WORK INSTRUCTION:
Using the records below, write out again exactly the lines that begin at the line containing "decodeCtrl 0 = none" and end at the line containing "decodeCmd 0x1C000044 = .illegal", and no other lines.

MATERIAL PROVIDED:
-- ==== Sys2Proof/Tests/Slice0.lean ====
section
/-! SUPPORT. The model's own tests: the smoke test of `WellFormed`, words written out from
30_encoding.md, one-step vectors of 95_test_vectors.md (expected values from there), and for every
obligation with hypotheses a witness that meets them. -/

open Sys2Proof Sys2Proof.Machine

namespace Sys2Proof.Tests

/-! ### Helpers -/

/-- What a next state is asked; `false` where there is none. -/
def tells (o : Host.Outcome State Fault Refusal) (p : State → Bool) : Bool :=
  match o with
  | .next t => p t
  | .fault _ => false
  | .refused _ => false

/-- Whether an outcome is the refusal of an unfit source. -/
def isUnfit (o : Host.Outcome State Fault Refusal) : Bool :=
  match o with
  | .next _ => false
  | .fault _ => false
  | .refused .sourceOutOfRange => true
  | .refused (_) => false

/-- The state after reset with source elements written. -/
def withSrc (vals : List Word) : State := { State.reset with src := Memory.block 0 vals }

/-- The state after reset with one engine constructed at width `b`. -/
def withEngine (c : Codec) (b : BitVec 6) (s : State) : State :=
  s.setEngine c { s.engine c with width := b, cfgd := true }

/-- Bytes and a length the host wrote to an engine. -/
def withBytes (c : Codec) (bytes : List Byte) (s : State) : State :=
  s.setEngine c
    { s.engine c with cbuf := Memory.block 0 bytes, clen := BitVec.ofNat 32 bytes.length }

/-- A pending transaction. -/
def pend (x : Transaction) (s : State) : State := { s with script := [x] }

/-- Compare bytes of a compressed buffer from place 0. -/
def bytesAre (c : Codec) (bytes : List Byte) (s : State) : Bool :=
  (s.engine c).cbuf.take bytes.length == Memory.block 0 bytes

/-- The decoded elements of an engine, from place 0. -/
def elemsAre (c : Codec) (vals : List Elem) (s : State) : Bool :=
  (s.engine c).dbuf == Memory.block 0 vals

/-! ### Well-formedness: an ill-formed term for each check -/

theorem test_wf_cfg_refused :
    (Instr.cfgFwp 64).wf = false ∧ (Instr.cfgFor 64).wf = false ∧ (Instr.cfgMbp 64).wf = false := by
  decide

theorem test_wf_count_refused :
    (Instr.packFwp 67108864).wf = false ∧ (Instr.packFor 67108864).wf = false ∧
      (Instr.packMbp 67108864).wf = false ∧ (Instr.unpackFwp 67108864).wf = false ∧
      (Instr.unpackFor 67108864).wf = false ∧ (Instr.unpackMbp 67108864).wf = false ∧
      (Instr.atIndex 67108864).wf = false := by decide

theorem test_wf_largest_accepted :
    (Instr.cfgFwp 63).wf = true ∧ (Instr.packFwp 67108863).wf = true ∧
      (Instr.atIndex 67108863).wf = true ∧ Instr.nop.wf = true ∧ Instr.srst.wf = true := by decide

/-! ### Decoding, words written out from rules R53, R57, R59 and 95_test_vectors.md -/

theorem test_decode_nop : decodeCmd 0b0000_00_00000000000000000000000000 = .instr .nop := by decide
theorem test_decode_cfgFwp :
    decodeCmd 0b0001_00_00000000000000000000000100 = .instr (.cfgFwp 4) := by decide
theorem test_decode_cfgFor :
    decodeCmd 0b0001_01_00000000000000000000111000 = .instr (.cfgFor 56) := by decide
theorem test_decode_cfgMbp :
    decodeCmd 0b0001_10_00000000000000000000100000 = .instr (.cfgMbp 32) := by decide
theorem test_decode_packFwp :
    decodeCmd 0b0010_00_00000000000000000000010000 = .instr (.packFwp 16) := by decide
theorem test_decode_packFor :
    decodeCmd 0b0010_01_00000000000000000000001000 = .instr (.packFor 8) := by decide
theorem test_decode_packMbp :
    decodeCmd 0b0010_10_00000000000000000000110000 = .instr (.packMbp 48) := by decide
theorem test_decode_unpackFwp :
    decodeCmd 0b0011_00_00000000000000000000011000 = .instr (.unpackFwp 24) := by decide
theorem test_decode_unpackFor :
    decodeCmd 0b0011_01_00000000000000000100001000 = .instr (.unpackFor 264) := by decide
theorem test_decode_unpackMbp :
    decodeCmd 0b0011_10_00000000000000000001000000 = .instr (.unpackMbp 64) := by decide
theorem test_decode_at :
    decodeCmd 0b0100_01_00000000000000000000000111 = .instr (.atIndex 7) := by decide
theorem test_decode_ctrl :
    decodeCtrl 1 = some .srst ∧ decodeCtrl 3 = some .srst ∧ decodeCtrl 2 = some .clrerr ∧
      decodeCtrl 0 = none ∧ decodeCtrl 4 = none ∧ decodeCtrl 0x80000001 = none := by decide

/-- The illegal words of V1, V16, V17 and V18. -/
theorem test_decode_illegal :
    decodeCmd 0x10000044 = .illegal .illegalCommand ∧
      decodeCmd 0x1C000004 = .illegal .unknownCodecSelector ∧
      decodeCmd 0x1C000044 = .illegal .unknownCodecSelector ∧
      decodeCmd 0x00000001 = .illegal .illegalCommand ∧
      decodeCmd 0x2C000010 = .illegal .unknownCodecSelector ∧
      decodeCmd 0x4C000000 = .illegal .unknownCodecSelector ∧
      decodeCmd 0x50000000 = .illegal .illegalCommand ∧
      decodeCmd 0x5C000000 = .illegal .illegalCommand ∧
      decodeCmd 0x40000000 = .illegal .illegalCommand ∧
      decodeCmd 0x48000000 = .illegal .illegalCommand := by decide

theorem test_decodeTableWord :
    decodeTableWord 32 0x1000000D = some (.cfgFwp 13) ∧ decodeTableWord 32 1 = some .srst ∧
      decodeTableWord 32 2 = some .clrerr ∧ decodeTableWord 32 0 = some .nop ∧
      decodeTableWord 32 0x50000000 = none := by decide

/-- No two rows of the opcode table overlap on the bits both masks fix. -/
theorem test_rows_disjoint :
    (commandTable ++ controlTable).Pairwise fun r r' =>
      r.pattern &&& r'.mask ≠ r'.pattern &&& r.mask := by decide

/-! ### One step each, values of 95_test_vectors.md -/

/-- V1: `cfg.fwp 56` from reset, and `cfg.fwp 57`. -/
theorem test_cfgFwp :
    tells (exec (.cfgFwp 56) State.reset) (fun t => cstatWord .fwp t == 0x00000138) ∧
      tells (exec (.cfgFwp 57) State.reset)
        (fun t => t.err && t.ecause == 3 && t.einfo == 0x10000039 && cstatWord .fwp t == 0) := by
  decide

/-- V1: `cfg.for 56`; V22: `VALID` falls. -/
theorem test_cfgFor :
    tells (exec (.cfgFor 56) { State.reset with valid := true })
      (fun t => cstatWord .forb t == 0x00000138) := by decide

/-- V1: `cfg.mbp 32` and `cfg.mbp 33`. -/
theorem test_cfgMbp :
    tells (exec (.cfgMbp 32) State.reset) (fun t => cstatWord .mbp t == 0x00000120) ∧
      tells (exec (.cfgMbp 33) State.reset)
        (fun t => t.err && t.ecause == 3 && t.einfo == 0x18000021 && cstatWord .mbp t == 0) := by
  decide

/-- V3: seven-bit values that straddle bytes. -/
theorem test_packFwp :
    tells (exec (.packFwp 8) (withEngine .fwp 7
        (withSrc [0x7F, 0x00, 0x55, 0x2A, 0x01, 0x40, 0x7E, 0x3F])))
      (fun t => t.fwp.clen == 7 &&
        bytesAre .fwp [0x7F, 0x40, 0x55, 0x15, 0x00, 0xFA, 0x7F] t) := by decide

/-- V7: `pack.fwp 4` with `G_FIXED = 8` halts. -/
theorem test_packFwp_halts :
    tells (exec (.packFwp 4) (withEngine .fwp 3 State.reset))
      (fun t => statusWord t == 2 && t.fcause == 1 && t.finfo == 0x20000004 && t.fwp.clen == 0) := by
  decide

/-- V7 with `G_FIXED = 4`: the padding bits are 0. -/
theorem test_packFwp_padding :
    tells (exec (.packFwp 4) { withEngine .fwp 3 (withSrc [5, 2, 7, 1]) with
        params := ⟨1024, 4, by decide, by decide⟩ })
      (fun t => t.fwp.clen == 2 && bytesAre .fwp [0xD5, 0x03] t) := by decide

/-- X2: `pack.for 8`. -/
theorem test_packFor :
    tells (exec (.packFor 8) (withEngine .forb 3 (withSrc [0, 1, 2, 3, 4, 5, 6, 7])))
      (fun t => t.forb.clen == 3 && bytesAre .forb [0x88, 0xC6, 0xFA] t && !t.valid) := by decide

/-- V14: `pack.mbp 32` at width 1, and its conservative length. -/
theorem test_packMbp :
    tells (exec (.packMbp 32) (withEngine .mbp 1 (withSrc
        [1, 0, 1, 1, 0, 0, 1, 0, 1, 1, 1, 1, 0, 0, 0, 1,
         0, 0, 0, 0, 1, 1, 1, 1, 1, 0, 1, 0, 1, 0, 1, 0])))
      (fun t => t.mbp.clen == 128 && bytesAre .mbp [0x4D, 0x8F, 0xF0, 0x55] t) := by decide

/-- V15: `pack.mbp 16` halts. -/
theorem test_packMbp_halts :
    tells (exec (.packMbp 16) (withEngine .mbp 5 State.reset))
      (fun t => t.halt && t.fcause == 1 && t.finfo == 0x28000010) := by decide

/-- Rule R83: a value of 4 bits does not fit width 3. -/
theorem test_pack_unfit :
    isUnfit (exec (.packFwp 8) (withEngine .fwp 3 (withSrc [0, 1, 2, 3, 4, 5, 6, 8]))) = true := by
  decide

/-- V8: `unpack.fwp 8` of bytes the host wrote, and V20's Underrun. -/
theorem test_unpackFwp :
    tells (exec (.unpackFwp 8) (withBytes .fwp
        [0x00, 0x11, 0x22, 0x33, 0x44, 0x55, 0x66, 0x77, 0x88, 0x99, 0xAA, 0xBB]
        (withEngine .fwp 12 State.reset)))
      (fun t => t.fwp.dcnt == 8 &&
        elemsAre .fwp [0x100, 0x221, 0x433, 0x554, 0x766, 0x887, 0xA99, 0xBBA] t) ∧
      tells (exec (.unpackFwp 8) (withEngine .fwp 5 State.reset))
        (fun t => t.err && t.ecause == 6 && t.einfo == 0x30000008) := by decide

/-- X2: `update 8`. -/
theorem test_unpackFor :
    tells (exec (.unpackFor 8) (withBytes .forb [0x88, 0xC6, 0xFA]
        (withEngine .forb 3 State.reset)))
      (fun t => t.forb.dcnt == 8 && cstatWord .forb t == 0x00000303 &&
        elemsAre .forb [0, 1, 3, 6, 10, 15, 21, 28] t) := by decide

/-- V9's wrap, one delta at a time: the sum is taken modulo 2^64. -/
theorem test_runSum_wraps :
    runSumFrom (fun _ => 0xFF) 56 0xFFFFFFFFFFFFFF00 256 1 = [0x00FFFFFFFFFFFEFF] := by decide

/-- V14: `unpack.mbp 32`. -/
theorem test_unpackMbp :
    tells (exec (.unpackMbp 32) (withEngine .mbp 1 (withBytes .mbp [0x4D, 0x8F, 0xF0, 0x55]
        State.reset)))
      (fun t => t.mbp.dcnt == 32 && elemsAre .mbp
        [1, 0, 1, 1, 0, 0, 1, 0, 1, 1, 1, 1, 0, 0, 0, 1,
         0, 0, 0, 0, 1, 1, 1, 1, 1, 0, 1, 0, 1, 0, 1, 0] t) := by decide

/-- V18: GranularityError comes before Underrun. -/
theorem test_unpackMbp_halts :
    tells (exec (.unpackMbp 48) (withEngine .mbp 5 State.reset))
      (fun t => statusWord t == 2 && t.finfo == 0x38000030) := by decide

/-- A FOR engine whose array is materialised, as after X2. -/
def materialised : State :=
  { withEngine .forb 3 State.reset with
    valid := true,
    forb := ⟨3, true, 3, 8, Memory.block 0 [0x88, 0xC6, 0xFA],
      Memory.block 0 [0, 1, 3, 6, 10, 15, 21, 28]⟩ }

/-- X2: `at 7`; V17: `at 8` is beyond the count. -/
theorem test_at :
    tells (exec (.atIndex 7) materialised) (fun t => t.rdata == 28) ∧
      tells (exec (.atIndex 8) materialised)
        (fun t => t.ecause == 8 && t.einfo == 0x44000008 && t.rdata == 0) := by decide

/-- V17: Stale comes before Index. -/
theorem test_at_stale :
    tells (exec (.atIndex 9) { materialised with valid := false })
      (fun t => t.ecause == 7 && t.einfo == 0x44000009) := by decide

/-- V16: while `ERR = 1` a command is dropped, and `clrerr` clears the record. -/
theorem test_dropped_and_clrerr :
    tells (step (pend (.regWrite 4 4 0x10000004)
        { State.reset with err := true, ecause := 2, einfo := 1 }))
      (fun t => cstatWord .fwp t == 0 && t.einfo == 1 && t.resp == .okay) ∧
      tells (step (pend (.regWrite 0x1C 4 2)
        { State.reset with err := true, ecause := 2, einfo := 1 }))
        (fun t => statusWord t == 0 && t.ecause == 0 && t.einfo == 0) := by decide

/-- P3 step 10: `srst` leaves the halt and keeps the buffers. -/
theorem test_srst :
    tells (exec .srst { materialised with halt := true, fcause := 1, finfo := 0x28000030 })
      (fun t => statusWord t == 0 && t.finfo == 0 && cstatWord .forb t == 0 && t.forb.clen == 0 &&
        bytesAre .forb [0x88, 0xC6, 0xFA] t) := by decide

/-- V16: `nop`. -/
theorem test_nop : tells (exec .nop materialised) (fun t => t == materialised) := by decide

/-- V19, the registers with a value fixed by the parameters. -/
theorem test_registers :
    readReg .id State.reset = 0x42504331 ∧ readReg .nmax State.reset = 0x400 ∧
      readReg (.caps .fwp) State.reset = 0x00083801 ∧
      readReg (.caps .mbp) State.reset = 0x10202001 ∧
      readReg (.ccap .fwp) State.reset = 0x1C00 ∧ readReg (.ccap .mbp) State.reset = 0x1000 := by
  decide

/-- V19, accesses. -/
theorem test_accesses :
    tells (step (pend (.regRead 0x0C0 4) State.reset)) (fun t => t.resp == .error) ∧
      tells (step (pend (.regRead 0x002 4) State.reset)) (fun t => t.resp == .error) ∧
      tells (step (pend (.regRead 0x02C 4) State.reset)) (fun t => t.resp == .word 0) ∧
      tells (step (pend (.srcWrite 1024 0) State.reset)) (fun t => t.resp == .error) ∧
      tells (step (pend (.cbufRead 2 4096) State.reset)) (fun t => t.resp == .error) ∧
      tells (step (pend (.regWrite 0x048 4 7169) State.reset)) (fun t => t.fwp.clen == 0) ∧
      tells (step (pend (.regWrite 0x048 4 7168) State.reset)) (fun t => t.fwp.clen == 7168) := by
  decide

/-! ### Witnesses: for every obligation with hypotheses a state and operands that meet them -/

/-- Eight source elements of 3 bits. -/
def eight : List Word := [0, 1, 2, 3, 4, 5, 6, 7]

/-- Thirty-two source elements of 1 bit. -/
def thirtyTwo : List Word := List.replicate 32 1

/-- A FWP engine at width 3 with eight source elements. -/
def packable (c : Codec) : State := withEngine c 3 (withSrc eight)

/-- The script of a round trip, pending. -/
def tripScript (c : Codec) (b n : Nat) (s : State) : State :=
  { s with script := [issue (cfgOf c b), issue (packOf c n), issue (unpackOf c n)] }

theorem witness_DecodeOfEncodeIsTheInstruction :
    ∀ i ∈ [Instr.nop, .cfgFwp 0, .cfgFor 63, .cfgMbp 63, .packFwp 67108863, .packFor 0,
      .packMbp 67108863, .unpackFwp 67108863, .unpackFor 0, .unpackMbp 67108863,
      .atIndex 67108863, .srst, .clrerr], i.wf = true := by decide

theorem witness_EncodeOfDecodedCommandIsItsWord :
    decodeCmd 0x47FFFFFF = .instr (.atIndex 67108863) := by decide

theorem witness_CommandWordsAreTheElevenPatterns :
    decodeCmd 0x1000003F = .instr (.cfgFwp 63) ∧
      (∀ r ∈ commandTable, r.matches (r.pattern ||| ~~~r.mask) = true) ∧
      (∀ r ∈ commandTable, [0x00000001, 0x10000040, 0x1C000000, 0x40000000, 0x4C000000,
        0x50000000, 0xFFFFFFFF].all (fun w => !r.matches w) = true) := by decide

FINISHED EXERCISE:
      decodeCtrl 0 = none ∧ decodeCtrl 4 = none ∧ decodeCtrl 0x80000001 = none := by decide

/-- The illegal words of V1, V16, V17 and V18. -/
theorem test_decode_illegal :
    decodeCmd 0x10000044 = .illegal .illegalCommand ∧
      decodeCmd 0x1C000004 = .illegal .unknownCodecSelector ∧
      decodeCmd 0x1C000044 = .illegal .unknownCodecSelector ∧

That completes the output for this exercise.